* **WHAT THE TASK REQUIRES**
Wherever a line below holds the word "runs", copy that line.

Dataset records:

============================================================

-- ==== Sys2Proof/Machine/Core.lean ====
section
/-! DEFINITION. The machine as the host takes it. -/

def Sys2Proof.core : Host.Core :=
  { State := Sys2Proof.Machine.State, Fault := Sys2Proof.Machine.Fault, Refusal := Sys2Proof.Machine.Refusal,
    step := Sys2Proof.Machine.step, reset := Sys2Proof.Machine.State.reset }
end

============================================================

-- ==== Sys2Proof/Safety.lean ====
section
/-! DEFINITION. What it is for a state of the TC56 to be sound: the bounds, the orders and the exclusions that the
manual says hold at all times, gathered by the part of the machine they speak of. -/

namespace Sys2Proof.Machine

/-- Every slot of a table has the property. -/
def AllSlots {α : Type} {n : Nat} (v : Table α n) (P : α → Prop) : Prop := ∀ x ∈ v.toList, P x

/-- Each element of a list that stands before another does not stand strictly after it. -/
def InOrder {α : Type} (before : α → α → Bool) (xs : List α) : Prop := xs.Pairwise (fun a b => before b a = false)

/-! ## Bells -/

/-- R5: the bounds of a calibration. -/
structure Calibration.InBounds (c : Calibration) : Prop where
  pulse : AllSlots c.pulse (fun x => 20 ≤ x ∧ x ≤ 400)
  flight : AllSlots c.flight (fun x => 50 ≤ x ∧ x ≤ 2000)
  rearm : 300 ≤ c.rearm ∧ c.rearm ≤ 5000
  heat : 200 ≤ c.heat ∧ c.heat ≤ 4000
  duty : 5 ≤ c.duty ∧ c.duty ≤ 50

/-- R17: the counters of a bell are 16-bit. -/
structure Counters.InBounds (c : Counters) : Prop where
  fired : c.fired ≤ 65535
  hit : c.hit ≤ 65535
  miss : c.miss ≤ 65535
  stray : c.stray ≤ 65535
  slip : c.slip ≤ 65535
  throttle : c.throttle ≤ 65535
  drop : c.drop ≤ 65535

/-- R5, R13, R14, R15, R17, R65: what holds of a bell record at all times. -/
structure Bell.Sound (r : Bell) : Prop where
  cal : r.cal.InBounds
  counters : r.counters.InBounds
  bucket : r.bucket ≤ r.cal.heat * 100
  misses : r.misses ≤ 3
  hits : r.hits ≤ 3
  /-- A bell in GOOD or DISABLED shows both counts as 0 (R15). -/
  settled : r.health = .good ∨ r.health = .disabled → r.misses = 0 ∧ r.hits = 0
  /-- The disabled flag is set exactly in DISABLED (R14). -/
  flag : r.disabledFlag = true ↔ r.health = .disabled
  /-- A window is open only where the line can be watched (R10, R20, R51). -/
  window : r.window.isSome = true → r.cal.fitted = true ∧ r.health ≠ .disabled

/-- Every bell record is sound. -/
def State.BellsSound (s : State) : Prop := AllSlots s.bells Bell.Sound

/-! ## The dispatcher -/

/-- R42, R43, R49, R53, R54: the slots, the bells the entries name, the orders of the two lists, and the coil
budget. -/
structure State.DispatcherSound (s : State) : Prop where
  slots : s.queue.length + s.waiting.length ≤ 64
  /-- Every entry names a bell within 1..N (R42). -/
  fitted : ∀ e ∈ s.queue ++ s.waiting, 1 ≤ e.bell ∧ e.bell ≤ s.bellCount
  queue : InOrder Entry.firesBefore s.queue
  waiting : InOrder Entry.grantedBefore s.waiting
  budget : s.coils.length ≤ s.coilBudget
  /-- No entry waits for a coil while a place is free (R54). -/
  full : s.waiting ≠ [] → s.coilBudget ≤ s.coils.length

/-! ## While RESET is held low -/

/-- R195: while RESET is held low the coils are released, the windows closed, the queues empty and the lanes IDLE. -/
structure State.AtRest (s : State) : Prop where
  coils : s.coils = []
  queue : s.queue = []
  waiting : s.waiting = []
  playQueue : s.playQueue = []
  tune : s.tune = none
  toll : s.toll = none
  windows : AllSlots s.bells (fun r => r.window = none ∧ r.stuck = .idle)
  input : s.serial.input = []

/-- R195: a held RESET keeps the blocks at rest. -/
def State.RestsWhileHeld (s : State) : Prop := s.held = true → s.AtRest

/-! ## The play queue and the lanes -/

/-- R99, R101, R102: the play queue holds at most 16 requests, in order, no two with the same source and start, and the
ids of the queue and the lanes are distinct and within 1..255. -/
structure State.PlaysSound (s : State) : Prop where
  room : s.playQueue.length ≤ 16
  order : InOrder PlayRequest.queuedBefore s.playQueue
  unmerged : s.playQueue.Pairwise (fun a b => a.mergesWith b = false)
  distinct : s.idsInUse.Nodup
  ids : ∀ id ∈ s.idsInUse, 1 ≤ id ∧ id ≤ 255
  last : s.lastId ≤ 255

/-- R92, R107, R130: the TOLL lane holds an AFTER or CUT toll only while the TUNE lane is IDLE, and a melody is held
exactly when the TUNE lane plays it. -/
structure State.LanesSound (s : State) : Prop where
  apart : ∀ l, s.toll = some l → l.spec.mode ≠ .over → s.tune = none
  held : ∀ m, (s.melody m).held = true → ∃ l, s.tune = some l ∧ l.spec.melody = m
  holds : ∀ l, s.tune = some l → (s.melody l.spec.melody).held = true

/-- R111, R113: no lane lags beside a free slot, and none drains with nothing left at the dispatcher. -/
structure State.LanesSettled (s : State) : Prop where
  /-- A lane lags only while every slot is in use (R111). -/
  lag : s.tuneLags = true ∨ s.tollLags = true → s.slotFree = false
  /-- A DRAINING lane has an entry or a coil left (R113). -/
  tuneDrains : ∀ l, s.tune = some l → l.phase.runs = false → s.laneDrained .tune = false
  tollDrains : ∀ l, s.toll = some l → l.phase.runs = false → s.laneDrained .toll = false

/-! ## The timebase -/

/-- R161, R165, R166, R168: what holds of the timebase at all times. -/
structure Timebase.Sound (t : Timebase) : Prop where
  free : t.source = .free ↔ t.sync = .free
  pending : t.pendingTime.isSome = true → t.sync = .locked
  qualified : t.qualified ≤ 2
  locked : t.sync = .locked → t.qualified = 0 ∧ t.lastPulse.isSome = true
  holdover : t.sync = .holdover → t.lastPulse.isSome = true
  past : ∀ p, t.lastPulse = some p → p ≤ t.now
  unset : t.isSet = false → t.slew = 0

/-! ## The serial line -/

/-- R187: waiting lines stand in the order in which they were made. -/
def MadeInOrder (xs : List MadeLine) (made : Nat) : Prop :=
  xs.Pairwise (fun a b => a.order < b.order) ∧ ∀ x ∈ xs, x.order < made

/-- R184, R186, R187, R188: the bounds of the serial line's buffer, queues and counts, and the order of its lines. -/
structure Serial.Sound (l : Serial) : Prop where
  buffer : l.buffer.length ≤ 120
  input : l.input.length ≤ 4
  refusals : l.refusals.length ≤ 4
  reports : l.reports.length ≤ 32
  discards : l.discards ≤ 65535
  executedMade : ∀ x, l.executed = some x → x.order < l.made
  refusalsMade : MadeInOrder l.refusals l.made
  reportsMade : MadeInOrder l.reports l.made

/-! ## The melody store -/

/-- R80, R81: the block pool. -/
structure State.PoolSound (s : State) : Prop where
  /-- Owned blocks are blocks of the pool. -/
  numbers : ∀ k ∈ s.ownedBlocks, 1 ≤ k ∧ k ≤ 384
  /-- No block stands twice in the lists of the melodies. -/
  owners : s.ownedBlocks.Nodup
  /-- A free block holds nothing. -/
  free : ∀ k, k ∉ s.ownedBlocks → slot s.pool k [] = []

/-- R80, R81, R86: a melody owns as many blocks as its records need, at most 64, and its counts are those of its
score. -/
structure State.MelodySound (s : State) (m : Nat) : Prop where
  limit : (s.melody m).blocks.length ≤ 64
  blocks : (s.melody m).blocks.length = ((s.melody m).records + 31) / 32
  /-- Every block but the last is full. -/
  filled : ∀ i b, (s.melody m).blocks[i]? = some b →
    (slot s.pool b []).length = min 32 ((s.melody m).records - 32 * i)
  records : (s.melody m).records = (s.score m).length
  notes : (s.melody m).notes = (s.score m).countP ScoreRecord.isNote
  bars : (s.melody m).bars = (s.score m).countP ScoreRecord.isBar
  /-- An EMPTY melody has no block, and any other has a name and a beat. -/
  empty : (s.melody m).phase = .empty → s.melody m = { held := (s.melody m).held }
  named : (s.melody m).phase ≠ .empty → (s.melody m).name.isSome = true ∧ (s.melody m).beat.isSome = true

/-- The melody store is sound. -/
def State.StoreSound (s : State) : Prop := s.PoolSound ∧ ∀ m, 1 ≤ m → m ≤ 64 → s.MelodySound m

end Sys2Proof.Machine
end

============================================================

* **SOLUTION TO THIS PROBLEM**
  tuneDrains : ∀ l, s.tune = some l → l.phase.runs = false → s.laneDrained .tune = false
  tollDrains : ∀ l, s.toll = some l → l.phase.runs = false → s.laneDrained .toll = false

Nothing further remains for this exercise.